:: Data extracts ::
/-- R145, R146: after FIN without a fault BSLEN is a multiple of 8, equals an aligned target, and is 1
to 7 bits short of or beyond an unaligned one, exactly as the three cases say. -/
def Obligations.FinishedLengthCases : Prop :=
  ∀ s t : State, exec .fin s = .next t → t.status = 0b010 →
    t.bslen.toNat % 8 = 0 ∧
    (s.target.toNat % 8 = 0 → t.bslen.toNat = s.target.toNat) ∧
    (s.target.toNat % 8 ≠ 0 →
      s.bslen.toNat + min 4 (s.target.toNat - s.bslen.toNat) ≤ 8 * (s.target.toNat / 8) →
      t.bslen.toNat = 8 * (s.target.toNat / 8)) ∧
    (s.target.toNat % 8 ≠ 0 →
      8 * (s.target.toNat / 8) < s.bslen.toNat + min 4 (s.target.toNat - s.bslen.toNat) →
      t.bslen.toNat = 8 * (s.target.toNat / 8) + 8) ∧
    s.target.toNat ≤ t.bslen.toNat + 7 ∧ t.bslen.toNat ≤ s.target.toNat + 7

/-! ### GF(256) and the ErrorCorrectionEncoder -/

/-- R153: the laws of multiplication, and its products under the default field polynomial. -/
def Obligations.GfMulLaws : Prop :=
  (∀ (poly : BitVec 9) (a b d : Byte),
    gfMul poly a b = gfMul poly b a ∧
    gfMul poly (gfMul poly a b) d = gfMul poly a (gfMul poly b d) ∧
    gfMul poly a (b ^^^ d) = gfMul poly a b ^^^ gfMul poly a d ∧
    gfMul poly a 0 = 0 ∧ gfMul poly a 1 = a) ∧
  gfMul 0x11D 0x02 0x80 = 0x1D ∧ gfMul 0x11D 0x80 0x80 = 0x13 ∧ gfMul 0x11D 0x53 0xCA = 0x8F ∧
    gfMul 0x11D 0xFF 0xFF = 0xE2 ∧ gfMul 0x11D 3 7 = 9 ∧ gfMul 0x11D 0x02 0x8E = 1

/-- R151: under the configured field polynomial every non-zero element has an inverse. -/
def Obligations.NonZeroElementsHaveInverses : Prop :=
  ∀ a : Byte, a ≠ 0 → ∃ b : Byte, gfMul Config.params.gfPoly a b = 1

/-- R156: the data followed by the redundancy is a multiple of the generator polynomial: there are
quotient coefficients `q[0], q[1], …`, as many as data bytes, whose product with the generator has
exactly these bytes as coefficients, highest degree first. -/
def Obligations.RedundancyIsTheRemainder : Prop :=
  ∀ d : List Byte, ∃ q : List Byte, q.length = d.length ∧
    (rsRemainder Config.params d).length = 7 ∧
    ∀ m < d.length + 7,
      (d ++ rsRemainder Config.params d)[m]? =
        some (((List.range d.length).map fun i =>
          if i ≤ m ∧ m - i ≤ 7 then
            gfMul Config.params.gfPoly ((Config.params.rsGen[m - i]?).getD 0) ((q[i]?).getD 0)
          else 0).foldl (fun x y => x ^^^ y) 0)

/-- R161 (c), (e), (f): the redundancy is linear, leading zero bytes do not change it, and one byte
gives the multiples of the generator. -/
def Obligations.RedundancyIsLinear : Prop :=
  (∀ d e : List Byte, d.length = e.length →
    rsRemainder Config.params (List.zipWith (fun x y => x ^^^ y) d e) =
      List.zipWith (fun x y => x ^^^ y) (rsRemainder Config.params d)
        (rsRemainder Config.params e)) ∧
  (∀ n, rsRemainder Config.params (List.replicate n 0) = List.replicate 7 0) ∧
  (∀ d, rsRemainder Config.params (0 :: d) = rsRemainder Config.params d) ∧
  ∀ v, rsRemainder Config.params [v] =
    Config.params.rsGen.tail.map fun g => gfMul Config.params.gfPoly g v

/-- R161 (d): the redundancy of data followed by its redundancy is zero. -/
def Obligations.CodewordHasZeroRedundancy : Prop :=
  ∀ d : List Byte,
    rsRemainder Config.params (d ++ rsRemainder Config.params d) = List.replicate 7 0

* * *

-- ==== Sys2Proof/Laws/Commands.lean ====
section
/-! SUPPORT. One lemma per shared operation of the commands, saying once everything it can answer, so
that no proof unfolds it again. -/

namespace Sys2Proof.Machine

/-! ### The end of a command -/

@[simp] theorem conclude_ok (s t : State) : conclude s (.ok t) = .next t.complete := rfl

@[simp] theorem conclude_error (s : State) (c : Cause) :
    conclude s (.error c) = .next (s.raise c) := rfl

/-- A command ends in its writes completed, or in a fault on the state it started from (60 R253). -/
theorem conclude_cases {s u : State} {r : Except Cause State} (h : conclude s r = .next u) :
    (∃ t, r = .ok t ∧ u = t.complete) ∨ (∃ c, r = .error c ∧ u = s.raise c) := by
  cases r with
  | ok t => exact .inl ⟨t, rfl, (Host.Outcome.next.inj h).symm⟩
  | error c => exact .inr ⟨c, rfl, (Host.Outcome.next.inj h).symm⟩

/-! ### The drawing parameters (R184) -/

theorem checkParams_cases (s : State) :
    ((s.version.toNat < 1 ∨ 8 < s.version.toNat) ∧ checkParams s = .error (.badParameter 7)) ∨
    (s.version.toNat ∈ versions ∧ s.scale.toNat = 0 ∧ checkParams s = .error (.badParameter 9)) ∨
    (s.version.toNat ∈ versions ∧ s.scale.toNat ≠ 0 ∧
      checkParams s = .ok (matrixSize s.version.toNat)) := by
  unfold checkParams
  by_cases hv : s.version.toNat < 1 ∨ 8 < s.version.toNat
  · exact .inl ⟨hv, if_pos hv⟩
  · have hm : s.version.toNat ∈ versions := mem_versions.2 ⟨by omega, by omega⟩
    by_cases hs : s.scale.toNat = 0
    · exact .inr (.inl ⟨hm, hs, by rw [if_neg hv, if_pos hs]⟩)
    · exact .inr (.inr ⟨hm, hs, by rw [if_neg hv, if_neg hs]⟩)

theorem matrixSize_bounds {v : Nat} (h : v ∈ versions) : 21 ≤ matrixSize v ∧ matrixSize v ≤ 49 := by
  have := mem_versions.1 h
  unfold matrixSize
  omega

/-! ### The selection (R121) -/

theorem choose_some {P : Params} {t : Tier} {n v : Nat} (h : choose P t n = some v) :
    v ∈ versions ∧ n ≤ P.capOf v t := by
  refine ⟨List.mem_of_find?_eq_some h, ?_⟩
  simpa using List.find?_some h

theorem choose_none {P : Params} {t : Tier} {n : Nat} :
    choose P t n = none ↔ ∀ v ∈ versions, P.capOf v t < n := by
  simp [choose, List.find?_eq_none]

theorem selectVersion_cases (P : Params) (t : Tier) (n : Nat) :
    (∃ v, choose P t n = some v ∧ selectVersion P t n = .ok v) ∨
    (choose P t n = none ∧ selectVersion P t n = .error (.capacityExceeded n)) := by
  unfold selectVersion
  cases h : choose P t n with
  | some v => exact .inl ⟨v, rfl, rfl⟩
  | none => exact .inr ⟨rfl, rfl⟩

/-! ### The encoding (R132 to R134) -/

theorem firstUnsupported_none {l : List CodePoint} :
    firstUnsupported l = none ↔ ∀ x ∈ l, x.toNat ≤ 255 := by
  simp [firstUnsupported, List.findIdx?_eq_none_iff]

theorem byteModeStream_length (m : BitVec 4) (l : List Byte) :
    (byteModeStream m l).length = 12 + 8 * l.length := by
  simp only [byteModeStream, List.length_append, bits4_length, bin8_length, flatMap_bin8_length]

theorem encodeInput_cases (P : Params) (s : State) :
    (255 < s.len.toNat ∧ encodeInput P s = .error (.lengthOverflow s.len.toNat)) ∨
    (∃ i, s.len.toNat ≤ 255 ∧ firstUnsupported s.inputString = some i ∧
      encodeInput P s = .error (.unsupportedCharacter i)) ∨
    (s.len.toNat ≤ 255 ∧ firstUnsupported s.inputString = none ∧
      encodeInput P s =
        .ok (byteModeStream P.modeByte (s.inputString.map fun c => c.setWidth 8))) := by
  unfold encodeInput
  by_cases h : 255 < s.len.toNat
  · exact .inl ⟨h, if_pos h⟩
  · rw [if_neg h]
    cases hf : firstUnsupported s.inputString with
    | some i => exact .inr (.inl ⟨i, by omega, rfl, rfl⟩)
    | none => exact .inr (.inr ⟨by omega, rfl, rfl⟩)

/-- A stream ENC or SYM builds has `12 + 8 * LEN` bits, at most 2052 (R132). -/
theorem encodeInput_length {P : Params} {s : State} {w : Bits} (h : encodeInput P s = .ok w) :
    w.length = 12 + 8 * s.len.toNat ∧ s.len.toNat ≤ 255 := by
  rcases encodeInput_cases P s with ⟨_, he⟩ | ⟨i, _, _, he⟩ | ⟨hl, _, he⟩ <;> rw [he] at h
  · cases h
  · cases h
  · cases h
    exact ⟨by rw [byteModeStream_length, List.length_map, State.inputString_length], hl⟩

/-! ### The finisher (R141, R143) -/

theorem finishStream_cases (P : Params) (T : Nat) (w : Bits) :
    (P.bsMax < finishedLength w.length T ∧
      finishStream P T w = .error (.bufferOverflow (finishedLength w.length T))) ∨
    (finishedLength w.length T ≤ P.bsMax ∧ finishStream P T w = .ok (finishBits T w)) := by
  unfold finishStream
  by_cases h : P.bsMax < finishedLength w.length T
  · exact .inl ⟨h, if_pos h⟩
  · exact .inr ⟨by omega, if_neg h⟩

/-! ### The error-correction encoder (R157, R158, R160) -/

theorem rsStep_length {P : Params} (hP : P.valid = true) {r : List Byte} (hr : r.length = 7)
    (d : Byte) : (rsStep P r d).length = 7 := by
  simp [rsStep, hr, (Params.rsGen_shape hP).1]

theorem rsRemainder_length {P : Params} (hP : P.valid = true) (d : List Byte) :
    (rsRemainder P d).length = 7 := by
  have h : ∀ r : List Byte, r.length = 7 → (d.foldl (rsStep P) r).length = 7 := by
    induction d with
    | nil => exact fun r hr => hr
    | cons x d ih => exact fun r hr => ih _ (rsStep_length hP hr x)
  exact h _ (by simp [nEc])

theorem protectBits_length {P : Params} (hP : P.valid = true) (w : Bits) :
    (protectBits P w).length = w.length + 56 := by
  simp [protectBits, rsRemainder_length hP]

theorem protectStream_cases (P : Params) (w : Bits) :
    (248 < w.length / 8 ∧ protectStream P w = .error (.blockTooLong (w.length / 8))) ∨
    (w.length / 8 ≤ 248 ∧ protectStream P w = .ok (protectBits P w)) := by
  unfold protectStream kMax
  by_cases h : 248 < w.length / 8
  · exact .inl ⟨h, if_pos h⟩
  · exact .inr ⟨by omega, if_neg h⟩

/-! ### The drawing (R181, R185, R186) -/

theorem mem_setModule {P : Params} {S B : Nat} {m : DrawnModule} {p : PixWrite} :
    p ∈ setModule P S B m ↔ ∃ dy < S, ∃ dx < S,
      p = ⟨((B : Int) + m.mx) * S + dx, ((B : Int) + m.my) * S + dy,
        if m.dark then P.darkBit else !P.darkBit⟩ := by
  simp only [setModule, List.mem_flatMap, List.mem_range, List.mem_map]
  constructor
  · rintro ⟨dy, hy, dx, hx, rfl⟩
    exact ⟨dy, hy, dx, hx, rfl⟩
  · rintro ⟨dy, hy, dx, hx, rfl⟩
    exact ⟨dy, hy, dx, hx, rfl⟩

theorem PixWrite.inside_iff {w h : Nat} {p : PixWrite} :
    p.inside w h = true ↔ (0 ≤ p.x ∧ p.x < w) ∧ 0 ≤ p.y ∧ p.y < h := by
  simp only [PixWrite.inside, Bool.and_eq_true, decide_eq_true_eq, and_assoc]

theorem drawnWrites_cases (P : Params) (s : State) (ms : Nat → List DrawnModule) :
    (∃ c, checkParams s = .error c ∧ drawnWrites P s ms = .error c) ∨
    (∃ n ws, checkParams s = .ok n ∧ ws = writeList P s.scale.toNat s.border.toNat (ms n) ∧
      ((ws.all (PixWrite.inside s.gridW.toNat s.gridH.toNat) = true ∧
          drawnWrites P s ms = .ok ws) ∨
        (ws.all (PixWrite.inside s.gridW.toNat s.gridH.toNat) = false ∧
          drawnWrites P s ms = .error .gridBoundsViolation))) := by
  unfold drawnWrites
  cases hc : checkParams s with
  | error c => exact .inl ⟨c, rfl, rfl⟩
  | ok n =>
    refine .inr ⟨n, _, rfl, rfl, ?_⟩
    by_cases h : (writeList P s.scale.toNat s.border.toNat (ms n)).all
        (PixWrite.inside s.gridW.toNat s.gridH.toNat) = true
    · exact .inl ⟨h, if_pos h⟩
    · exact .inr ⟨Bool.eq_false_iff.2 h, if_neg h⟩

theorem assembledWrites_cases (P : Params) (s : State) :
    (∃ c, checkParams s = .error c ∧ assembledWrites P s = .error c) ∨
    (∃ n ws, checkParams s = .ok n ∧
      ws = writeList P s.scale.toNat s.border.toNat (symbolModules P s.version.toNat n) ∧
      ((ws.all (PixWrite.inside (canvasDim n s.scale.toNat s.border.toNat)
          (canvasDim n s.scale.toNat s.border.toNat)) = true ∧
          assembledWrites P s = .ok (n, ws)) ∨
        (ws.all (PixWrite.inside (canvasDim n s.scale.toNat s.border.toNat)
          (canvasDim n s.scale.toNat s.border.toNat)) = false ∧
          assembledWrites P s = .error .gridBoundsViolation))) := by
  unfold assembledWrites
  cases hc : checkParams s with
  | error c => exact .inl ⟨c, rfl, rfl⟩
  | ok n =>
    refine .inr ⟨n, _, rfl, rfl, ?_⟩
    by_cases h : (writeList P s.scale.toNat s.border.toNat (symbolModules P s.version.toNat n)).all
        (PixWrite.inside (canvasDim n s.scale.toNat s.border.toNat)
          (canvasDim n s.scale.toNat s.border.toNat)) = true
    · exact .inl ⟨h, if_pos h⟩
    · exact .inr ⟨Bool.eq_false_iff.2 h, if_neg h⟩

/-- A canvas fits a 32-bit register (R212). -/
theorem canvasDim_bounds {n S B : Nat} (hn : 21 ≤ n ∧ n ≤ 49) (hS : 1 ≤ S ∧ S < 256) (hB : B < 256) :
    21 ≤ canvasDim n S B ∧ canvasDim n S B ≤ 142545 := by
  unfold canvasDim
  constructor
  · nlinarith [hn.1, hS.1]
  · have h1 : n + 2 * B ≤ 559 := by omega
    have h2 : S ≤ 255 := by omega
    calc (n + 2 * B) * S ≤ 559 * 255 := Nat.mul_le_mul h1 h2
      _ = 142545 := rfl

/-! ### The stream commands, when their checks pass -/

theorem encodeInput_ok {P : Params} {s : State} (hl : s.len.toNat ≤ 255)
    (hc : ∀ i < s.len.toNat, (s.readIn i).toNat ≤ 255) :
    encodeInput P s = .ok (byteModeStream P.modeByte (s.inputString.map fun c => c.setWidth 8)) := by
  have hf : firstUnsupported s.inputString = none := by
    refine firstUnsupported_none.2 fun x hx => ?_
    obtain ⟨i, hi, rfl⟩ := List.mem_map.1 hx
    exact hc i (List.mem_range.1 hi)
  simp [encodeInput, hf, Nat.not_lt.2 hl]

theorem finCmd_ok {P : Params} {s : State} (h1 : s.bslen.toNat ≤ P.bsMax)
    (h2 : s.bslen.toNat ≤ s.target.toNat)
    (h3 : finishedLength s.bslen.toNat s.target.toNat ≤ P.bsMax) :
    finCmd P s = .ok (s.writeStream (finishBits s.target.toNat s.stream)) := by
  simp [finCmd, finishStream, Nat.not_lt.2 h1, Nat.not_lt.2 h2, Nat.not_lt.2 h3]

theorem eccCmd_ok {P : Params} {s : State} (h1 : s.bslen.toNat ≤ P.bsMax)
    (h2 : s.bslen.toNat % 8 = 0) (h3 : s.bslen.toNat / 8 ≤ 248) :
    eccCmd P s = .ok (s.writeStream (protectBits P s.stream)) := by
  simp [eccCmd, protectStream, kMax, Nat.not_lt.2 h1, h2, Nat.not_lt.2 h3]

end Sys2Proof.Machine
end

* * *

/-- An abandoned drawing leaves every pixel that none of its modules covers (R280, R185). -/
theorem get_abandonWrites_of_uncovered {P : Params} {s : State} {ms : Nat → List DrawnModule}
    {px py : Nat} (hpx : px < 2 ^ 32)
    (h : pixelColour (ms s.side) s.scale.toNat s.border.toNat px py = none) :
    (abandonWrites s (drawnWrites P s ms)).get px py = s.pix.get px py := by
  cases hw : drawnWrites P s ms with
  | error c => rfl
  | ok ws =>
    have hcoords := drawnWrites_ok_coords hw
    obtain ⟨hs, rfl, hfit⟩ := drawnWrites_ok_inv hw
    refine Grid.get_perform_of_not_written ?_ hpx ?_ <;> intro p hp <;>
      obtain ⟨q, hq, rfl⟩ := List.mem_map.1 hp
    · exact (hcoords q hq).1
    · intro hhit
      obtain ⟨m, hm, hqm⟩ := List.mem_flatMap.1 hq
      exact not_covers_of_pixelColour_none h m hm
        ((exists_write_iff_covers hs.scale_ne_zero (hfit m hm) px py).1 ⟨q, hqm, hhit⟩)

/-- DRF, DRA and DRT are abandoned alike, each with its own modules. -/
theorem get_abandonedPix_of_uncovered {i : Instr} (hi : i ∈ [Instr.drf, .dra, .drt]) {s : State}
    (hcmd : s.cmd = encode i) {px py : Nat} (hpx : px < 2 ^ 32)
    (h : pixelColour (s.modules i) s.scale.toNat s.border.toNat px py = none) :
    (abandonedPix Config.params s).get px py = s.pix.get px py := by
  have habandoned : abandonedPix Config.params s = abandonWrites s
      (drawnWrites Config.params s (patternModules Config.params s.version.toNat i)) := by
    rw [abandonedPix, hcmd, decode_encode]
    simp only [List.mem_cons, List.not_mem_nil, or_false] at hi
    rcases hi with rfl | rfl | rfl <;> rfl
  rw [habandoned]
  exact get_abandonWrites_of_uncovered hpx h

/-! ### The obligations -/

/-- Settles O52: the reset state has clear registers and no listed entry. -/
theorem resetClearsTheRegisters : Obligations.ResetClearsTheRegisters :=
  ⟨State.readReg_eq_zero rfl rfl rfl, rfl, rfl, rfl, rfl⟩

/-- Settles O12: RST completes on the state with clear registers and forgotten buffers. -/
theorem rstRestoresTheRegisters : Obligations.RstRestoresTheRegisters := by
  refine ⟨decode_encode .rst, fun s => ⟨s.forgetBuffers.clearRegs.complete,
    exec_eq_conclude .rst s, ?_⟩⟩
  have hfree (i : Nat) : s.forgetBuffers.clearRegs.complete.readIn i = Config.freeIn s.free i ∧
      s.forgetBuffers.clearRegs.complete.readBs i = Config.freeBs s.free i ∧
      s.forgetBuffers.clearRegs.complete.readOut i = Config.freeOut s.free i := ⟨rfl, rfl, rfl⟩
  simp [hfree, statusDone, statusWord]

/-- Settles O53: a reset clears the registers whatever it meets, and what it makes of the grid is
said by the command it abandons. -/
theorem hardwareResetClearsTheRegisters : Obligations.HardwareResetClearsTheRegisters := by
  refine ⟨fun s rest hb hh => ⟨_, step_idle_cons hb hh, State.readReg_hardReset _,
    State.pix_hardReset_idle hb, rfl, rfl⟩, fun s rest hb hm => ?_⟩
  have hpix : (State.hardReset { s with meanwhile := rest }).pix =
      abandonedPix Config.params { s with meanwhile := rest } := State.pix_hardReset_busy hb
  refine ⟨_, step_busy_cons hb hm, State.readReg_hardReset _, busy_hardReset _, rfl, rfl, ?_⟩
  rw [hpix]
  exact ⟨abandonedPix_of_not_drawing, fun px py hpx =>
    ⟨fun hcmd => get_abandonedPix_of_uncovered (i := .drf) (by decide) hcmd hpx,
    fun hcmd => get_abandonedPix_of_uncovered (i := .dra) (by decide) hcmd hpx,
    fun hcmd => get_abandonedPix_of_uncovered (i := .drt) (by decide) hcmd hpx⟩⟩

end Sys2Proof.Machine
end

:: Exercise objective ::
Give back, exactly as written, the stretch from the line with "(abandonedPix Config.params s).get" through the line with "The obligations -/", and no other lines from the records above.

:: Expected output ::
    (abandonedPix Config.params s).get px py = s.pix.get px py := by
  have habandoned : abandonedPix Config.params s = abandonWrites s
      (drawnWrites Config.params s (patternModules Config.params s.version.toNat i)) := by
    rw [abandonedPix, hcmd, decode_encode]
    simp only [List.mem_cons, List.not_mem_nil, or_false] at hi
    rcases hi with rfl | rfl | rfl <;> rfl
  rw [habandoned]
  exact get_abandonWrites_of_uncovered hpx h

/-! ### The obligations -/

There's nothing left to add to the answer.